Input records:
/-! ## Episodes -/

@[simp] theorem State.latchOnset_qual (s : State) (m : MonitorId) : (s.latchOnset m).qual = s.qual := by
  unfold State.latchOnset
  split
  · simp
  · split <;> simp

@[simp] theorem State.openEpisode_qual (s : State) (k : Fin 24) (o : Onset) : (s.openEpisode k o).qual = s.qual := by
  simp [State.openEpisode]

@[simp] theorem State.closeEpisode_qual (s : State) (k : Fin 24) (cause : CloseCause) :
    (s.closeEpisode k cause).qual = s.qual := by
  unfold State.closeEpisode
  split <;> simp

@[simp] theorem State.updateEpisode_qual (s : State) (m : MonitorId) (f : Episode → Episode) :
    (s.updateEpisode m f).qual = s.qual := by
  unfold State.updateEpisode
  split <;> rfl

@[simp] theorem State.healEpisode_qual (s : State) (m : MonitorId) : (s.healEpisode m).qual = s.qual := by
  unfold State.healEpisode
  split
  · simp
  · split <;> simp

@[simp] theorem State.boundaryClose_qual (s : State) (cause : CloseCause) : (s.boundaryClose cause).qual = s.qual :=
  (State.foldl_qual (f := fun acc m => acc.offerClose (acc.untrackedClose m cause)) (fun s _ => s.offerClose_qual _) _ _).trans
    (State.foldl_qual (fun s k => s.closeEpisode_qual k cause) _ s)

/-! ## The archive unit -/

@[simp] theorem State.writeOut_qual (s : State) (ws : List (Nat × Unit64)) : (s.writeOut ws).qual = s.qual := by
  simp [State.writeOut]

@[simp] theorem State.advance_qual (s : State) : s.advance.1.qual = s.qual := by
  unfold State.advance
  split
  · simp
  · split <;> simp

@[simp] theorem State.grantEntry_qual (s : State) (d : Descriptor) : (s.grantEntry d).qual = s.qual := by
  unfold State.grantEntry
  dsimp only
  split
  · simp
  · split <;> simp

@[simp] theorem State.grantRecord_qual (s : State) (d : Descriptor) : (s.grantRecord d).qual = s.qual := by
  unfold State.grantRecord
  dsimp only
  split <;> simp

@[simp] theorem State.commitRecord_qual (s : State) (d : Descriptor) : (s.commitRecord d).qual = s.qual := by
  simp [State.commitRecord]

@[simp] theorem State.rewriteRecord_qual (s : State) (d : Descriptor) (array : Memory) :
    (s.rewriteRecord d array).qual = s.qual := by simp [State.rewriteRecord]

@[simp] theorem State.leaveWorn_qual (s : State) (mark : List (Nat × Unit64)) : (s.leaveWorn mark).qual = s.qual := by
  unfold State.leaveWorn
  split
  · simp
  · dsimp only
    split <;> simp

@[simp] theorem State.writeCopy_qual (s : State) (p : Preparation) (r : Stored) (h : Head) (retry : Bool) :
    (s.writeCopy p r h retry).qual = s.qual := by simp [State.writeCopy]

@[simp] theorem State.carryStall_qual (s : State) : s.carryStall.qual = s.qual := by
  unfold State.carryStall
  dsimp only
  split <;> simp

@[simp] theorem State.vacate_qual (s : State) (p : Preparation) : (s.vacate p).qual = s.qual := by
  unfold State.vacate
  dsimp only
  split <;> simp

@[simp] theorem State.writeScanStop_qual (s : State) (h : Head) : (s.writeScanStop h).qual = s.qual := by
  simp [State.writeScanStop]

@[simp] theorem State.suspendWrites_qual (s : State) (cut : Cut) : (s.suspendWrites cut).qual = s.qual := by
  simp [State.suspendWrites]

@[simp] theorem State.resumeWrites_qual (s : State) : s.resumeWrites.qual = s.qual := by
  unfold State.resumeWrites
  split
  · rfl
  · split <;> simp

/-! ## Read jobs -/

@[simp] theorem State.copyRecord_qual (s : State) (x : Side) (j : Job) (r : Stored) :
    (s.copyRecord x j r).qual = s.qual := by simp [State.copyRecord]

@[simp] theorem State.examine_qual (s : State) (x : Side) (j : Job) (r : Stored) : (s.examine x j r).qual = s.qual := by
  unfold State.examine
  split
  · split <;> simp
  · simp

@[simp] theorem State.endOfWalk_qual (s : State) (x : Side) (j : Job) (endOffset : Nat) :
    (s.endOfWalk x j endOffset).qual = s.qual := by
  unfold State.endOfWalk
  split
  · simp
  · split <;> simp

@[simp] theorem State.segmentGone_qual (s : State) (x : Side) (j : Job) : (s.segmentGone x j).qual = s.qual := by
  unfold State.segmentGone
  split <;> simp

@[simp] theorem State.stepJob_qual (s : State) (x : Side) (j : Job) : (s.stepJob x j).qual = s.qual := by
  unfold State.stepJob
  split
  · simp
  · split <;> simp

@[simp] theorem State.startRead_qual (s : State) (x : Side) (slip : Word) (r : ReadRequest) :
    (s.startRead x slip r).qual = s.qual := by
  unfold State.startRead
  split
  · simp
  · split <;> simp

/-! ## Ports, adoption of a layout and start-up -/

@[simp] theorem State.takeFree_qual (s : State) (x : Side) (slip : Word) (rest : List Word) :
    (s.takeFree x slip rest).qual = s.qual := by
  unfold State.takeFree
  dsimp only
  split <;> simp

@[simp] theorem State.performAdopt_qual (s : State) : s.performAdopt.qual = s.qual := by
  unfold State.performAdopt
  dsimp only
  split <;> simp [State.adoptLayout]

@[simp] theorem State.endReadFrame_qual (s : State) (x : Side) : (s.endReadFrame x).qual = s.qual := by
  simp [State.endReadFrame]

@[simp] theorem State.endAdopt_qual (s : State) : s.endAdopt.qual = s.qual := by
  unfold State.endAdopt
  dsimp only
  split <;> simp

@[simp] theorem State.offerSummaries_qual (s : State) (rs : List Record) : (s.offerSummaries rs).qual = s.qual := by
  unfold State.offerSummaries
  split
  · exact State.foldl_qual (f := fun acc r => (acc.offer r none).1) (fun s r => s.offer_qual r none) _ s
  · rfl

@[simp] theorem State.beginStartUp_qual (s : State) : s.beginStartUp.qual = s.qual := by
  unfold State.beginStartUp
  split
  · rfl
  · split <;> simp

/-! ## Resets -/

@[simp] theorem State.resetBlocks_qual (s : State) (k : ResetKind) (array : Memory) :
    (s.resetBlocks k array).qual = .reset := rfl

@[simp] theorem State.restartReset_qual (s : State) (array : Memory) : (s.restartReset array).qual = .reset := by
  simp [State.restartReset]

end Sys2Proof.Machine
end

section
/-! One monitor under the operations of the qualification unit and of the ride boundaries: each keeps the settings in
the ranges of R2 and the counter in the range that R6 gives the state. -/

namespace Sys2Proof.Machine

/-! ## What soundness looks at -/

/-- Soundness looks at the settings, the state and the counter alone. -/
theorem Monitor.Sound.of_same {v w : Monitor} (h : v.Sound) (adopted : w.adopted = v.adopted)
    (staged : w.staged = v.staged) (state : w.state = v.state) (counter : w.counter = v.counter) : w.Sound := by
  simpa only [Monitor.Sound, adopted, staged, state, counter] using h

/-- A monitor whose staged settings are in range and whose other fields are sound once nothing is staged: what a
boundary or a heal leaves before staged settings are adopted (R25). -/
structure Monitor.Adoptable (v : Monitor) : Prop where
  sound : ({ v with staged := none } : Monitor).Sound
  staged : ∀ g, v.staged = some g → g.InRange
  unfailed : v.state ≠ .failed

theorem Monitor.Sound.adoptable {v : Monitor} (h : v.Sound) (hf : v.state ≠ .failed) : v.Adoptable :=
  ⟨⟨h.1, h.2.1, nofun⟩, fun g e => (h.2.2 g e).1, hf⟩

theorem Monitor.Sound.inRange {v : Monitor} (h : v.Sound) {g : Settings} (ha : v.adopted = some g) : g.InRange :=
  (h.1 g ha).1

theorem Monitor.Sound.allows {v : Monitor} (h : v.Sound) {g : Settings} (ha : v.adopted = some g) :
    v.state.allows g v.counter := (h.1 g ha).2

/-- A monitor in service has adopted settings (R5, R6). -/
theorem Monitor.Sound.adopted_of_enabled {v : Monitor} (h : v.Sound) (he : v.state ≠ .disabled) :
    ∃ g, v.adopted = some g :=
  Option.ne_none_iff_exists'.mp fun hn => he (h.2.1 hn).1

/-- Nothing is staged on a monitor that is not FAILED (R23). -/
theorem Monitor.Sound.staged_none {v : Monitor} (h : v.Sound) (hf : v.state ≠ .failed) : v.staged = none :=
  Option.eq_none_iff_forall_ne_some.mpr fun g e => hf (h.2.2 g e).2

/-- With adopted settings in range and nothing staged, the counter decides. -/
theorem Monitor.sound_of_adopted {v : Monitor} {g : Settings} (hg : g.InRange) (ha : v.adopted = some g)
    (hs : v.staged = none) (hc : v.state.allows g v.counter) : v.Sound := by
  refine ⟨fun g' e => ?_, fun e => ?_, fun g' e => ?_⟩
  · obtain rfl : g = g' := by simpa [ha] using e
    exact ⟨hg, hc⟩
  · simp [ha] at e
  · simp [hs] at e

/-! ## Counters (R6, R10, R13, R24) -/

theorem clampCounter_mem {g : Settings} (c : Int) :
    -(g.passLimit : Int) ≤ clampCounter g c ∧ clampCounter g c ≤ g.failLimit := by
  unfold clampCounter
  split
  · omega
  · split <;> omega

/-- A clamped counter stays on its side of 0 (R24). -/
theorem clampCounter_side {g : Settings} (hf : 1 ≤ g.failLimit) (hp : 1 ≤ g.passLimit) (c : Int) :
    (c ≤ 0 → clampCounter g c ≤ 0) ∧ (0 < c → 0 < clampCounter g c) := by
  unfold clampCounter
  split
  · omega
  · split <;> omega

/-- A fail step raises the counter, to the fail limit at most (R10). -/
theorem failCounter_bounds {g : Settings} (hg : g.InRange) {c : Int} (hc : c ≤ g.failLimit) :
    c ≤ failCounter g c ∧ failCounter g c ≤ g.failLimit := by
  have := hg.failStep
  have := hg.failLimit
  simp only [failCounter]
  split <;> split <;> omega

/-- A pass step lowers the counter, to minus the pass limit at least (R13). -/
theorem passCounter_bounds {g : Settings} (hg : g.InRange) {c : Int} (hc : -(g.passLimit : Int) ≤ c) :
    -(g.passLimit : Int) ≤ passCounter g c ∧ passCounter g c ≤ c := by
  have := hg.passStep
  unfold passCounter
  split <;> omega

Problem to solve: Please transcribe only the lines in the records above running from the line that has "unfold State.startRead" through the line that has "## Resets -/", both included, exactly as they appear.

Result of the task:
  unfold State.startRead
  split
  · simp
  · split <;> simp

/-! ## Ports, adoption of a layout and start-up -/

@[simp] theorem State.takeFree_qual (s : State) (x : Side) (slip : Word) (rest : List Word) :
    (s.takeFree x slip rest).qual = s.qual := by
  unfold State.takeFree
  dsimp only
  split <;> simp

@[simp] theorem State.performAdopt_qual (s : State) : s.performAdopt.qual = s.qual := by
  unfold State.performAdopt
  dsimp only
  split <;> simp [State.adoptLayout]

@[simp] theorem State.endReadFrame_qual (s : State) (x : Side) : (s.endReadFrame x).qual = s.qual := by
  simp [State.endReadFrame]

@[simp] theorem State.endAdopt_qual (s : State) : s.endAdopt.qual = s.qual := by
  unfold State.endAdopt
  dsimp only
  split <;> simp

@[simp] theorem State.offerSummaries_qual (s : State) (rs : List Record) : (s.offerSummaries rs).qual = s.qual := by
  unfold State.offerSummaries
  split
  · exact State.foldl_qual (f := fun acc r => (acc.offer r none).1) (fun s r => s.offer_qual r none) _ s
  · rfl

@[simp] theorem State.beginStartUp_qual (s : State) : s.beginStartUp.qual = s.qual := by
  unfold State.beginStartUp
  split
  · rfl
  · split <;> simp

/-! ## Resets -/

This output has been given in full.